*** Begin section ***
/-- A row of the encoder's machine is a step of a run. -/
theorem RunsWhile.encoder {p : Params} {k : Nat} {s t : State} {r : Transport} (hr : s.tst = some r)
    (hrun : RunsWhile p State.transporting k (transportStep r s) t) :
    RunsWhile p State.transporting (k + 1) s t :=
  .head (.inl (by simp [hr])) (fsmStep_running hr) hrun

/-- With `n` bits sent and `count` to go, the machine sends them, lowers the clock and is in `T_IDLE`. -/
theorem encoder_sends_bits (p : Params) (o : Order) {count n : Nat} (hn : n + count = 8) (sr : Byte)
    {s : State} (hs : s.tst = some ⟨if n < 8 then .low else .final, o, sr, n⟩) :
    RunsWhile p State.transporting (3 * count + 1) s
      (setLine .clk false (txBits o count sr { s with tst := none })) := by
  induction count generalizing n sr s with
  | zero =>
    obtain rfl : n = 8 := hn
    exact .encoder hs (.refl _)
  | succ count ih =>
    rw [if_pos (by omega)] at hs
    exact .encoder hs (.encoder rfl (.encoder rfl (ih (n := n + 1) (by omega) (shiftOut o sr) rfl)))

/-- Settles O42: the request is loaded, and its eight bits are sent. -/
theorem encoderMachineRefinesRequest : Obligations.EncoderMachineRefinesRequest := by
  intro p s q hidle hq
  have hexec : exec (decodeTq q) { s with tq := none } =
      .next (tx q.order q.byte { s with tq := none, tst := none }) := by
    rw [decodeTq, exec_transport, tx_eq_emit, ← hidle]
  have hrun : RunsWhile p State.transporting 26 s
      (tx q.order q.byte { s with tq := none, tst := none }) :=
    .head (.inr (by simp [hq])) (fsmStep_request hidle hq)
      (encoder_sends_bits p q.order (n := 0) (count := 8) rfl q.byte rfl)
  refine ⟨26, _, hrun.fsmRun_eq, hexec, ?_, ?_, fun j hj => hrun.before hj⟩
  · rw [tx_eq]
  · rw [tx_eq]

/-! ## What a step of the reference machine may change (42_refresh_sequencer.md R167) -/

/-- From `s` to `t` only the transient state and the record of at most one event differ. -/
def MachineMove (s t : State) : Prop :=
  ∃ (q : Seq) (r : Option Transport) (x : Option TqWord) (e : Option Event),
    t = State.emit { s with seq := q, tst := r, tq := x } e.toList

section MachineMove

variable {p : Params} {s t : State}

theorem MachineMove.emits {q : Seq} {r : Option Transport} {x : Option TqWord} (e : Event) :
    MachineMove s (State.emit { s with seq := q, tst := r, tq := x } [e]) :=
  ⟨q, r, x, some e, rfl⟩

theorem MachineMove.silent {q : Seq} {r : Option Transport} {x : Option TqWord} :
    MachineMove s { s with seq := q, tst := r, tq := x } :=
  ⟨q, r, x, none, (emit_nil _).symm⟩

theorem transportStep_move (r : Transport) (s : State) : MachineMove s (transportStep r s) := by
  obtain ⟨phase, o, sr, n⟩ := r
  cases phase with
  | low => exact .emits (.set .clk false)
  | data => exact .emits (.set .data (outBit o sr))
  | high => exact .emits (.set .clk true)
  | final => exact .emits (.set .clk false)

theorem frameStep_move {f : Frame} (h : frameStep p f s = .next t) : MachineMove s t := by
  obtain ⟨phase, kind, i, cnt, line⟩ := f
  cases phase with
  | csUp => cases h; exact .emits (.set .cs true)
  | settle => cases h; exact .emits (.wait .settle)
  | hold => cases h; exact .emits (.wait .hold)
  | csDown => cases h; exact .emits (.set .cs false)
  | desel => cases h; exact .emits (.wait .deselect)
  | cmd | clrDummy | addr | data | term | trail =>
    obtain ⟨o, b, f', rfl, -⟩ := frameStep_issues (by simp) h
    exact .silent

theorem seqStep_move (h : seqStep p s = .next t) : MachineMove s t := by
  unfold seqStep at h
  cases hseq : s.seq with
  | idle => rw [hseq] at h; cases h; exact .silent
  | frame f => rw [hseq] at h; exact frameStep_move h
  | invUp => rw [hseq] at h; cases h; exact .emits (.set .inv true)
  | invHold => rw [hseq] at h; cases h; exact .emits (.wait .inv)
  | invDown => rw [hseq] at h; cases h; exact .emits (.set .inv false)

theorem fsmStep_move (h : fsmStep p s = .next t) : MachineMove s t := by
  obtain ⟨r, -, rfl⟩ | ⟨q, -, -, rfl⟩ | ⟨-, h⟩ := fsmStep_cases h
  · exact transportStep_move r s
  · exact .silent
  · exact seqStep_move h

end MachineMove

/-- Settles O44: a step is a move of the machine, which touches only transient state and the record. -/
theorem machineStepEmitsAtMostOneEvent : Obligations.MachineStepEmitsAtMostOneEvent := by
  intro p s t h
  obtain ⟨q, r, x, e, rfl⟩ := fsmStep_move h
  refine ⟨?_, rfl, rfl, rfl, rfl, rfl⟩
  cases e with
  | none => exact .inl (List.append_nil _)
  | some e => exact .inr ⟨e, rfl⟩

end Sys2Proof.Machine
end

section
/-! SUPPORT. The address generator: the transform in closed form, what a pixel write does in the words of
41_pixel_address.md R132, R136 and R139, and a pixel's way to the wire. -/

namespace Sys2Proof.Machine

open Sys2Proof Sys2Proof.Claims

/-! ## The transform (41_pixel_address.md R133, R134, R139) -/

theorem rotate_eq_rotated (p : Params) (r : Rot) (x y : Int) : rotate p r x y = rotated p r x y := by
  cases r <;> rfl

theorem mirror_mirror (p : Params) (xy : Int × Int) : mirror p (mirror p xy) = xy := by
  rw [mirror, mirror, sub_sub_cancel]

/-- Rotations 1 and 2 count columns from the right, and the mirror counts them back. -/
theorem bufferCoords_eq (p : Params) (r : Rot) (x y : Int) :
    bufferCoords p r x y = (column p r x y, row p r x y) := by
  cases r with
  | r0 => rfl
  | r1 => exact mirror_mirror p (y, x)
  | r2 => exact mirror_mirror p (x, _)
  | r3 => rfl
*** End section ***
EXERCISE:
Your job is to give the listing again exactly as it was written.

ANSWER TO THIS EXERCISE:
/-- A row of the encoder's machine is a step of a run. -/
theorem RunsWhile.encoder {p : Params} {k : Nat} {s t : State} {r : Transport} (hr : s.tst = some r)
    (hrun : RunsWhile p State.transporting k (transportStep r s) t) :
    RunsWhile p State.transporting (k + 1) s t :=
  .head (.inl (by simp [hr])) (fsmStep_running hr) hrun

/-- With `n` bits sent and `count` to go, the machine sends them, lowers the clock and is in `T_IDLE`. -/
theorem encoder_sends_bits (p : Params) (o : Order) {count n : Nat} (hn : n + count = 8) (sr : Byte)
    {s : State} (hs : s.tst = some ⟨if n < 8 then .low else .final, o, sr, n⟩) :
    RunsWhile p State.transporting (3 * count + 1) s
      (setLine .clk false (txBits o count sr { s with tst := none })) := by
  induction count generalizing n sr s with
  | zero =>
    obtain rfl : n = 8 := hn
    exact .encoder hs (.refl _)
  | succ count ih =>
    rw [if_pos (by omega)] at hs
    exact .encoder hs (.encoder rfl (.encoder rfl (ih (n := n + 1) (by omega) (shiftOut o sr) rfl)))

/-- Settles O42: the request is loaded, and its eight bits are sent. -/
theorem encoderMachineRefinesRequest : Obligations.EncoderMachineRefinesRequest := by
  intro p s q hidle hq
  have hexec : exec (decodeTq q) { s with tq := none } =
      .next (tx q.order q.byte { s with tq := none, tst := none }) := by
    rw [decodeTq, exec_transport, tx_eq_emit, ← hidle]
  have hrun : RunsWhile p State.transporting 26 s
      (tx q.order q.byte { s with tq := none, tst := none }) :=
    .head (.inr (by simp [hq])) (fsmStep_request hidle hq)
      (encoder_sends_bits p q.order (n := 0) (count := 8) rfl q.byte rfl)
  refine ⟨26, _, hrun.fsmRun_eq, hexec, ?_, ?_, fun j hj => hrun.before hj⟩
  · rw [tx_eq]
  · rw [tx_eq]

/-! ## What a step of the reference machine may change (42_refresh_sequencer.md R167) -/

/-- From `s` to `t` only the transient state and the record of at most one event differ. -/
def MachineMove (s t : State) : Prop :=
  ∃ (q : Seq) (r : Option Transport) (x : Option TqWord) (e : Option Event),
    t = State.emit { s with seq := q, tst := r, tq := x } e.toList

section MachineMove

variable {p : Params} {s t : State}

theorem MachineMove.emits {q : Seq} {r : Option Transport} {x : Option TqWord} (e : Event) :
    MachineMove s (State.emit { s with seq := q, tst := r, tq := x } [e]) :=
  ⟨q, r, x, some e, rfl⟩

theorem MachineMove.silent {q : Seq} {r : Option Transport} {x : Option TqWord} :
    MachineMove s { s with seq := q, tst := r, tq := x } :=
  ⟨q, r, x, none, (emit_nil _).symm⟩

theorem transportStep_move (r : Transport) (s : State) : MachineMove s (transportStep r s) := by
  obtain ⟨phase, o, sr, n⟩ := r
  cases phase with
  | low => exact .emits (.set .clk false)
  | data => exact .emits (.set .data (outBit o sr))
  | high => exact .emits (.set .clk true)
  | final => exact .emits (.set .clk false)

theorem frameStep_move {f : Frame} (h : frameStep p f s = .next t) : MachineMove s t := by
  obtain ⟨phase, kind, i, cnt, line⟩ := f
  cases phase with
  | csUp => cases h; exact .emits (.set .cs true)
  | settle => cases h; exact .emits (.wait .settle)
  | hold => cases h; exact .emits (.wait .hold)
  | csDown => cases h; exact .emits (.set .cs false)
  | desel => cases h; exact .emits (.wait .deselect)
  | cmd | clrDummy | addr | data | term | trail =>
    obtain ⟨o, b, f', rfl, -⟩ := frameStep_issues (by simp) h
    exact .silent

theorem seqStep_move (h : seqStep p s = .next t) : MachineMove s t := by
  unfold seqStep at h
  cases hseq : s.seq with
  | idle => rw [hseq] at h; cases h; exact .silent
  | frame f => rw [hseq] at h; exact frameStep_move h
  | invUp => rw [hseq] at h; cases h; exact .emits (.set .inv true)
  | invHold => rw [hseq] at h; cases h; exact .emits (.wait .inv)
  | invDown => rw [hseq] at h; cases h; exact .emits (.set .inv false)

theorem fsmStep_move (h : fsmStep p s = .next t) : MachineMove s t := by
  obtain ⟨r, -, rfl⟩ | ⟨q, -, -, rfl⟩ | ⟨-, h⟩ := fsmStep_cases h
  · exact transportStep_move r s
  · exact .silent
  · exact seqStep_move h

end MachineMove

/-- Settles O44: a step is a move of the machine, which touches only transient state and the record. -/
theorem machineStepEmitsAtMostOneEvent : Obligations.MachineStepEmitsAtMostOneEvent := by
  intro p s t h
  obtain ⟨q, r, x, e, rfl⟩ := fsmStep_move h
  refine ⟨?_, rfl, rfl, rfl, rfl, rfl⟩
  cases e with
  | none => exact .inl (List.append_nil _)
  | some e => exact .inr ⟨e, rfl⟩

end Sys2Proof.Machine
end

section
/-! SUPPORT. The address generator: the transform in closed form, what a pixel write does in the words of
41_pixel_address.md R132, R136 and R139, and a pixel's way to the wire. -/

namespace Sys2Proof.Machine

open Sys2Proof Sys2Proof.Claims

/-! ## The transform (41_pixel_address.md R133, R134, R139) -/

theorem rotate_eq_rotated (p : Params) (r : Rot) (x y : Int) : rotate p r x y = rotated p r x y := by
  cases r <;> rfl

theorem mirror_mirror (p : Params) (xy : Int × Int) : mirror p (mirror p xy) = xy := by
  rw [mirror, mirror, sub_sub_cancel]

/-- Rotations 1 and 2 count columns from the right, and the mirror counts them back. -/
theorem bufferCoords_eq (p : Params) (r : Rot) (x y : Int) :
    bufferCoords p r x y = (column p r x y, row p r x y) := by
  cases r with
  | r0 => rfl
  | r1 => exact mirror_mirror p (y, x)
  | r2 => exact mirror_mirror p (x, _)
  | r3 => rfl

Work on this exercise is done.